(What you should do): Word for word, set down every line of the entries below from the line with "theorem test_copying : Copying" to the line with "0 none none) := by", including both, and no other line.
*** Data for processing ***
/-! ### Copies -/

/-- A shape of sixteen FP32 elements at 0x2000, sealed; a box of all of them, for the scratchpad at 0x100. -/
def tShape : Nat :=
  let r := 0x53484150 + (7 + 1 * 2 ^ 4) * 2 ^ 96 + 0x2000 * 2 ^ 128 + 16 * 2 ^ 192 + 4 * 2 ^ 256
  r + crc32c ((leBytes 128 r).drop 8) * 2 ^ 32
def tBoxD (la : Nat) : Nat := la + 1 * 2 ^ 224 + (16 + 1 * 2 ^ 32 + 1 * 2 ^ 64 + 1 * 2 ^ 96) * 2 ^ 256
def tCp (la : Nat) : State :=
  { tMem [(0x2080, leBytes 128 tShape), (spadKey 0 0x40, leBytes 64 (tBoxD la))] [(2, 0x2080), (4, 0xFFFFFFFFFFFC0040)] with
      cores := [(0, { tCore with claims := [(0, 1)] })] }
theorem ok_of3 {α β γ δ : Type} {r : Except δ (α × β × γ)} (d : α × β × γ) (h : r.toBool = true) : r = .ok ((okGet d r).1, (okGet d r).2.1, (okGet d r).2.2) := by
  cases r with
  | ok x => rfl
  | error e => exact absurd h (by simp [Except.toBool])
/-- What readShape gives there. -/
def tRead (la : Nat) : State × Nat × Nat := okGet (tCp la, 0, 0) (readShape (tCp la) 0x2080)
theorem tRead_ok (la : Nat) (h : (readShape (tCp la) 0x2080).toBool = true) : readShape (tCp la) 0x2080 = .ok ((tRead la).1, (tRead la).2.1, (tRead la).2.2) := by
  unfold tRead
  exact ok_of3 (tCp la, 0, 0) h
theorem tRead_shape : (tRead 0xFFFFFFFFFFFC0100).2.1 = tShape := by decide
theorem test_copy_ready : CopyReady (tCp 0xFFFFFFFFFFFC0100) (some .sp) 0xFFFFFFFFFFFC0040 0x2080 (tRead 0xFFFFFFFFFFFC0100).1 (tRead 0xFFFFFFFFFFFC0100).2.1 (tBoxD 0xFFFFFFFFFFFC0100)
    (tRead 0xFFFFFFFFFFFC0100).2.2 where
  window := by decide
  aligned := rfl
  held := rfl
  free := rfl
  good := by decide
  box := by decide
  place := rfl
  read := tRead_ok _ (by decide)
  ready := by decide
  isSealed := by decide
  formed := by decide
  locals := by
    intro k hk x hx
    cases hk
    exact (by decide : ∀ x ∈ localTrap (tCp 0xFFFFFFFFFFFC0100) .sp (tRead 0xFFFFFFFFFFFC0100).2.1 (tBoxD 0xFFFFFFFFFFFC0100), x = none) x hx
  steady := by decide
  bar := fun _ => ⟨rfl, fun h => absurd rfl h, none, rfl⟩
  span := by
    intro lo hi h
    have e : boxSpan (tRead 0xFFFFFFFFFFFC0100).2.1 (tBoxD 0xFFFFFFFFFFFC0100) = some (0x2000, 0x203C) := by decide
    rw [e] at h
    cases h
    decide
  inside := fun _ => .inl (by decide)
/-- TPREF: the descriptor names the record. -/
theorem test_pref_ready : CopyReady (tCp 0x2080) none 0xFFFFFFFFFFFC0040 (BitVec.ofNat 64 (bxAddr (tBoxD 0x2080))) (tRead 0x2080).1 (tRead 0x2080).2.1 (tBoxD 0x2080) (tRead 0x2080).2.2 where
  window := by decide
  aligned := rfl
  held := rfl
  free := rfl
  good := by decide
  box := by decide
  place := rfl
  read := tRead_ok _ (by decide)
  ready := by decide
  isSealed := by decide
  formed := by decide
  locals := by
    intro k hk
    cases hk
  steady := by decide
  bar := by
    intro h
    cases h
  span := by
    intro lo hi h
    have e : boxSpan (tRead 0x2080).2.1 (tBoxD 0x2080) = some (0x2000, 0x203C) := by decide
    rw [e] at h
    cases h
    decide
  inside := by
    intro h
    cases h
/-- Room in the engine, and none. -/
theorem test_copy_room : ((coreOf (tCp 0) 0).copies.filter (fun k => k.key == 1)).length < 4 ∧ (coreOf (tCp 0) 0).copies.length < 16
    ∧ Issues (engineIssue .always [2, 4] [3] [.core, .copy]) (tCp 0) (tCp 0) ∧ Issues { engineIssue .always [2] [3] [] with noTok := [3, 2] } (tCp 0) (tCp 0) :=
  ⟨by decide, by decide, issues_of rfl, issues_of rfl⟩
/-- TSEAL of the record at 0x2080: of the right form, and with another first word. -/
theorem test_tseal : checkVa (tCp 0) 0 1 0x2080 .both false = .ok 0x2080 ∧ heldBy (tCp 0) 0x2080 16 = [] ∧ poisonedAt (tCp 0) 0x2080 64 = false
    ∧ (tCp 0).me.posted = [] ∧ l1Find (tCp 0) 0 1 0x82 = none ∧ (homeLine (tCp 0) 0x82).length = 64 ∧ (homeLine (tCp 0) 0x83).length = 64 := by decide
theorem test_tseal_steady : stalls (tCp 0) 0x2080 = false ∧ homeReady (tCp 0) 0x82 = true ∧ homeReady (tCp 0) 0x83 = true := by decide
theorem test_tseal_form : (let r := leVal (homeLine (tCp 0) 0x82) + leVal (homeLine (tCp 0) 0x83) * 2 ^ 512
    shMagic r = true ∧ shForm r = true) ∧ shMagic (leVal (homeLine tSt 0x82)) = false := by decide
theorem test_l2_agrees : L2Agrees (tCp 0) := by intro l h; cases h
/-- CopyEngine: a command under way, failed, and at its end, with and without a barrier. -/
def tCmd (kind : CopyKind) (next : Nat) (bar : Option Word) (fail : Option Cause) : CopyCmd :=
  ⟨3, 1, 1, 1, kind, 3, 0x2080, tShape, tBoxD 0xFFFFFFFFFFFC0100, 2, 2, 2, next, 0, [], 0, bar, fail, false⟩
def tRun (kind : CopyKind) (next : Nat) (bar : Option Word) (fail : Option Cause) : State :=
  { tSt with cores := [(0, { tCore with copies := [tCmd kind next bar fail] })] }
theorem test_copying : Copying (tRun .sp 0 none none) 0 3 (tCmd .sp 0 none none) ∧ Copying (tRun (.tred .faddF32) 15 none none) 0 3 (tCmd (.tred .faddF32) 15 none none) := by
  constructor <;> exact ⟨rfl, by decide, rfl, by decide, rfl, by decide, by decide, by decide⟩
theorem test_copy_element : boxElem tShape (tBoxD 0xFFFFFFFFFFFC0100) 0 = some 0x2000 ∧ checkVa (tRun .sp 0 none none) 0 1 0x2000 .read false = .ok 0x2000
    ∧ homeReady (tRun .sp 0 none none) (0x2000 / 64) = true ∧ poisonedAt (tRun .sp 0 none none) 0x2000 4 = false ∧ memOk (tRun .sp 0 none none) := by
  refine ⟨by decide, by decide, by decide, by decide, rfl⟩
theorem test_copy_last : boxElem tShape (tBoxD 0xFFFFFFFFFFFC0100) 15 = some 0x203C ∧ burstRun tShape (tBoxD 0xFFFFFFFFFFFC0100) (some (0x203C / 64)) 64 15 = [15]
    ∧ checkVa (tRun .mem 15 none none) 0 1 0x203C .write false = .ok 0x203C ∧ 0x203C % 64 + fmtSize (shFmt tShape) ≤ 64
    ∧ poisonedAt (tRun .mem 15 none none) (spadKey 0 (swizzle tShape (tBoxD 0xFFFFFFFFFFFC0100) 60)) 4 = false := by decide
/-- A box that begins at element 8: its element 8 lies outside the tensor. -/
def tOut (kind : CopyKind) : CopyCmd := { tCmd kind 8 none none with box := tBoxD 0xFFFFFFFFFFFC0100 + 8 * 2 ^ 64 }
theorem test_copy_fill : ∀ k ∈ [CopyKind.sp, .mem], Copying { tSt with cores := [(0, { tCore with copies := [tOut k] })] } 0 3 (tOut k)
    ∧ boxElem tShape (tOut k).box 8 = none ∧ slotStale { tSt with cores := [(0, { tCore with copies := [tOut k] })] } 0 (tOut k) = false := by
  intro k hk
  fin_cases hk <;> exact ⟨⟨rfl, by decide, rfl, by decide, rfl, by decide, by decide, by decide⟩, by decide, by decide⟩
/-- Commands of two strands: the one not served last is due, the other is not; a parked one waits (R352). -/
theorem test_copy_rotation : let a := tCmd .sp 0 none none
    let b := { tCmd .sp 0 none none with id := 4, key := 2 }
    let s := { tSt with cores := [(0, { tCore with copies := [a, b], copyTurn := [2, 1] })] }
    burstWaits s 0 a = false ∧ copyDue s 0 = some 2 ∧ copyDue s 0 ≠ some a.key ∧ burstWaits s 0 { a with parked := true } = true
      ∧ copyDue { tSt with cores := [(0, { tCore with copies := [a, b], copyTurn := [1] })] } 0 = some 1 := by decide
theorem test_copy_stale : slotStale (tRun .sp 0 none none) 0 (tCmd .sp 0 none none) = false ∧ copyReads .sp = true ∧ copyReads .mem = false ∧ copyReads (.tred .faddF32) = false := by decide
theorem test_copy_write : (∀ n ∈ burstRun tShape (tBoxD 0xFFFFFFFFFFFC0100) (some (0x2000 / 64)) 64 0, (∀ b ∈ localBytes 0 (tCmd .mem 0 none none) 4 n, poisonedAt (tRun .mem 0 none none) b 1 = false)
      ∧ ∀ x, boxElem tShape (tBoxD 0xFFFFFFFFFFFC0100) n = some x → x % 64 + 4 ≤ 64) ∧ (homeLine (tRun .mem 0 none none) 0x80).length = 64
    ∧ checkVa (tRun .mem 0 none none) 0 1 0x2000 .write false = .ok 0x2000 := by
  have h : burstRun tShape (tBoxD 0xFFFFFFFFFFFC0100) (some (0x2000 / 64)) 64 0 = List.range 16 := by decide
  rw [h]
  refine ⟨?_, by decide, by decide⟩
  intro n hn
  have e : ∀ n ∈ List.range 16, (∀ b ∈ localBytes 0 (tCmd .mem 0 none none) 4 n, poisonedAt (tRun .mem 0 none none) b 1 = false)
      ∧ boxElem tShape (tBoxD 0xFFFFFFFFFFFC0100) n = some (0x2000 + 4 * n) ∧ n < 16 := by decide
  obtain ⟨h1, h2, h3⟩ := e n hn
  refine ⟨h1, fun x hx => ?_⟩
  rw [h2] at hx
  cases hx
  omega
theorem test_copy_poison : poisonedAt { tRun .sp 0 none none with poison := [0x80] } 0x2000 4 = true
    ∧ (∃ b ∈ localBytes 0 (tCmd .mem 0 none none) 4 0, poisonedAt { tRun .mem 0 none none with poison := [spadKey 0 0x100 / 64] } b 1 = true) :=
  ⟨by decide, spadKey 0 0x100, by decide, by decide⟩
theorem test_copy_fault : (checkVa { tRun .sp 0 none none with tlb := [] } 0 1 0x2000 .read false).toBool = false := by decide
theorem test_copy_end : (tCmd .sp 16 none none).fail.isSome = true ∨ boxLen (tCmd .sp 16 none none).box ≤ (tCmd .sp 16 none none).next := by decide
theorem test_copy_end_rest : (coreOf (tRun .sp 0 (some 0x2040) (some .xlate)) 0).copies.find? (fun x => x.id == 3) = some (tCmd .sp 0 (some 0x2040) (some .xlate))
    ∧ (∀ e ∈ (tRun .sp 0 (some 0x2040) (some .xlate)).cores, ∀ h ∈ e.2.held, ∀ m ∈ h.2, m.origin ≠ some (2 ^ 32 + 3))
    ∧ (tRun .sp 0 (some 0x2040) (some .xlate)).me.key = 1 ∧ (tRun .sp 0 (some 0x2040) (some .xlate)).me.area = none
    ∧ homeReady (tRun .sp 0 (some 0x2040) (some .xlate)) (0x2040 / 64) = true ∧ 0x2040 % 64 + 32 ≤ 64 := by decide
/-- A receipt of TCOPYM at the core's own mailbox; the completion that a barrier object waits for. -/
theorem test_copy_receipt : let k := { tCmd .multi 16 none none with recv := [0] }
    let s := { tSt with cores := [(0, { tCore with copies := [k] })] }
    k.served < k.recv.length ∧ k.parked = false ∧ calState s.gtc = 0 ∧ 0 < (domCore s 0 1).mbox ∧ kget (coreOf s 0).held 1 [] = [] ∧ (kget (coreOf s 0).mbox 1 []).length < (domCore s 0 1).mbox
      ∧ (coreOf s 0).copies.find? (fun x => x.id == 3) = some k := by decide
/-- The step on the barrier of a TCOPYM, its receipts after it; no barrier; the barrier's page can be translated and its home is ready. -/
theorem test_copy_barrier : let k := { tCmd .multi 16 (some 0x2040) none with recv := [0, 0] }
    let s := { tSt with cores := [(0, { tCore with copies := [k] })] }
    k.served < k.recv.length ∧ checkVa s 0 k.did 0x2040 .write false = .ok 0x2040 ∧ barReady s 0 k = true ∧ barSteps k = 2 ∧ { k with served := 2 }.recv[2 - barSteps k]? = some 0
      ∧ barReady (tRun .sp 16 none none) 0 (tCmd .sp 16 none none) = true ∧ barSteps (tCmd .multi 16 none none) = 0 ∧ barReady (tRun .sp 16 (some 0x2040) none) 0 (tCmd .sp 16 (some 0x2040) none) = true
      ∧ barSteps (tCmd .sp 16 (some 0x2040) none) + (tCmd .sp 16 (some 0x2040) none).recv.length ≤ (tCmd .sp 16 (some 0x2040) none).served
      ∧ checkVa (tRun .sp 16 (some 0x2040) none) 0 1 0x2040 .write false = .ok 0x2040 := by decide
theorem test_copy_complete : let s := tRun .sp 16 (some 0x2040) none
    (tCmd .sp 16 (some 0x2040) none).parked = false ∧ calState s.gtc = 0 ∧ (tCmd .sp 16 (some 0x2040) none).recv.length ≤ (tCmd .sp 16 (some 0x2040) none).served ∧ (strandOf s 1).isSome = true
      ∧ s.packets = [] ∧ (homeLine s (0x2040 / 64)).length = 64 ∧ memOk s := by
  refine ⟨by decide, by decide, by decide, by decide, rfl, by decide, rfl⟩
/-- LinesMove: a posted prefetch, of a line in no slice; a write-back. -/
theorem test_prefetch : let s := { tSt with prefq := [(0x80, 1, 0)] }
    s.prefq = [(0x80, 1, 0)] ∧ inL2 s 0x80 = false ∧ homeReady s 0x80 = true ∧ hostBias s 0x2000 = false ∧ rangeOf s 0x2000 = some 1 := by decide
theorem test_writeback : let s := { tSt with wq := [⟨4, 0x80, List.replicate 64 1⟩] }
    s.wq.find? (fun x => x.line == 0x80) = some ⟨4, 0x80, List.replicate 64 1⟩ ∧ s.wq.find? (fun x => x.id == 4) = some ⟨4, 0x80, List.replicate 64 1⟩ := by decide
*** End of Data for processing ***
(Solution below):
theorem test_copying : Copying (tRun .sp 0 none none) 0 3 (tCmd .sp 0 none none) ∧ Copying (tRun (.tred .faddF32) 15 none none) 0 3 (tCmd (.tred .faddF32) 15 none none) := by
  constructor <;> exact ⟨rfl, by decide, rfl, by decide, rfl, by decide, by decide, by decide⟩
theorem test_copy_element : boxElem tShape (tBoxD 0xFFFFFFFFFFFC0100) 0 = some 0x2000 ∧ checkVa (tRun .sp 0 none none) 0 1 0x2000 .read false = .ok 0x2000
    ∧ homeReady (tRun .sp 0 none none) (0x2000 / 64) = true ∧ poisonedAt (tRun .sp 0 none none) 0x2000 4 = false ∧ memOk (tRun .sp 0 none none) := by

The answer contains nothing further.